YOUR GOAL: Only the lines containing the string "others" are needed; copy all of them from the listing.
=====
/-- Of the loop's ACTIVE phases the lowest-numbered, the lead, is on and the others are shed (R129). -/
def State.leadOnly (s : State) (n : Nat) : State :=
  (s.setPhases ((s.activeOf n).drop 1) phShed).setPhases ((s.activeOf n).take 1) phOn

/-- The phases of a loop that the crowbar drives low (R138). -/
def State.crowbarPhases (s : State) (n : Nat) : List Nat :=
  s.phasesOf n fun k => s.f (Fd.PHASE_ASSIGN_ROLE k) == roleActive || s.f (Fd.PHASE_ASSIGN_ROLE k) == roleSpare

/-- Role changes taken in at the period start of a loop in CROWBAR: ACTIVE and SPARE phases are low, the others at
mid-level. -/
def State.adoptLow (s : State) (n : Nat) : State :=
  ((s.setPhases (s.phasesOf n fun _ => true) phOff).setPhases (s.crowbarPhases n) phLow).respread n

/-- Role changes taken in at the period start (R112): phases that became ACTIVE join, those that no longer are leave; in
BURST the lead phase alone switches (R129). -/
def State.adoptRoles (s : State) (n : Nat) : State :=
  let out := s.phasesOf n fun k => s.f (Fd.PHASE_ASSIGN_ROLE k) != roleActive && s.phState k != phOff
  let new := s.phasesOf n fun k => s.f (Fd.PHASE_ASSIGN_ROLE k) == roleActive && s.phState k == phOff
  if out.isEmpty && new.isEmpty then s
  else
    let s := (s.setPhases out phOff).setPhases new phOn
    (if s.lstate n = lpBurst then s.leadOnly n else s).respread n

/-- The add and shed machine at a period start in RUN (R131). -/
def State.addShed (s : State) (n : Nat) : State :=
  let non := (s.onOf n).length
  let add := 10 * s.f (Fd.LOOP_ADDSHED_ADD n)
  let itot := s.f (Fd.LOOP_MEAS_ITOT n)
  if non * add < s.addCurrent n then
    let s := s.setLoop n { s.loop n with below := 0 }
    (s.abortShed n false).addPhases n (s.addWant n)
  else
    let low := decide (itot < (non - 1) * (10 * s.f (Fd.LOOP_ADDSHED_SHED n)))
    let below := if low then (s.loop n).below + 1 else 0
    let s := s.setLoop n { s.loop n with below := below }
    let pend := !(s.phasesOf n fun k => s.phState k == phShedPend).isEmpty
    if s.f (Fd.LOOP_SHEDCFG_DWELL n) * 8 ≤ below ∧ s.f (Fd.LOOP_ADDSHED_MINPH n) < non ∧ !pend ∧
        s.f (Fd.LOOP_STAT_FCAST n) = 0 ∧ s.f (Fd.LOOP_STAT_INHIBIT n) = 0 then
      match (s.phasesOf n fun k => s.phState k == phOn).reverse with
      | k :: _ => (s.setPh k phShedPend).setLoop n { s.loop n with below := 0 }
      | [] => s
    else s

/-- The commit window of a phase in SHED_PEND has ended and its slot start is reached (R131); a wake source (R31). -/
def State.shedCommit (s : State) (k : Nat) : State :=
  let n := s.f (Fd.PHASE_ASSIGN_LOOP k)
  if s.phState k = phShedPend then (((s.wakeUp).setPh k phShed).respread n).ev (Fd.LOOP_EVRAW_SHED n) else s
=====
RESPONSE TO THIS EXERCISE:
/-- Of the loop's ACTIVE phases the lowest-numbered, the lead, is on and the others are shed (R129). -/
/-- Role changes taken in at the period start of a loop in CROWBAR: ACTIVE and SPARE phases are low, the others at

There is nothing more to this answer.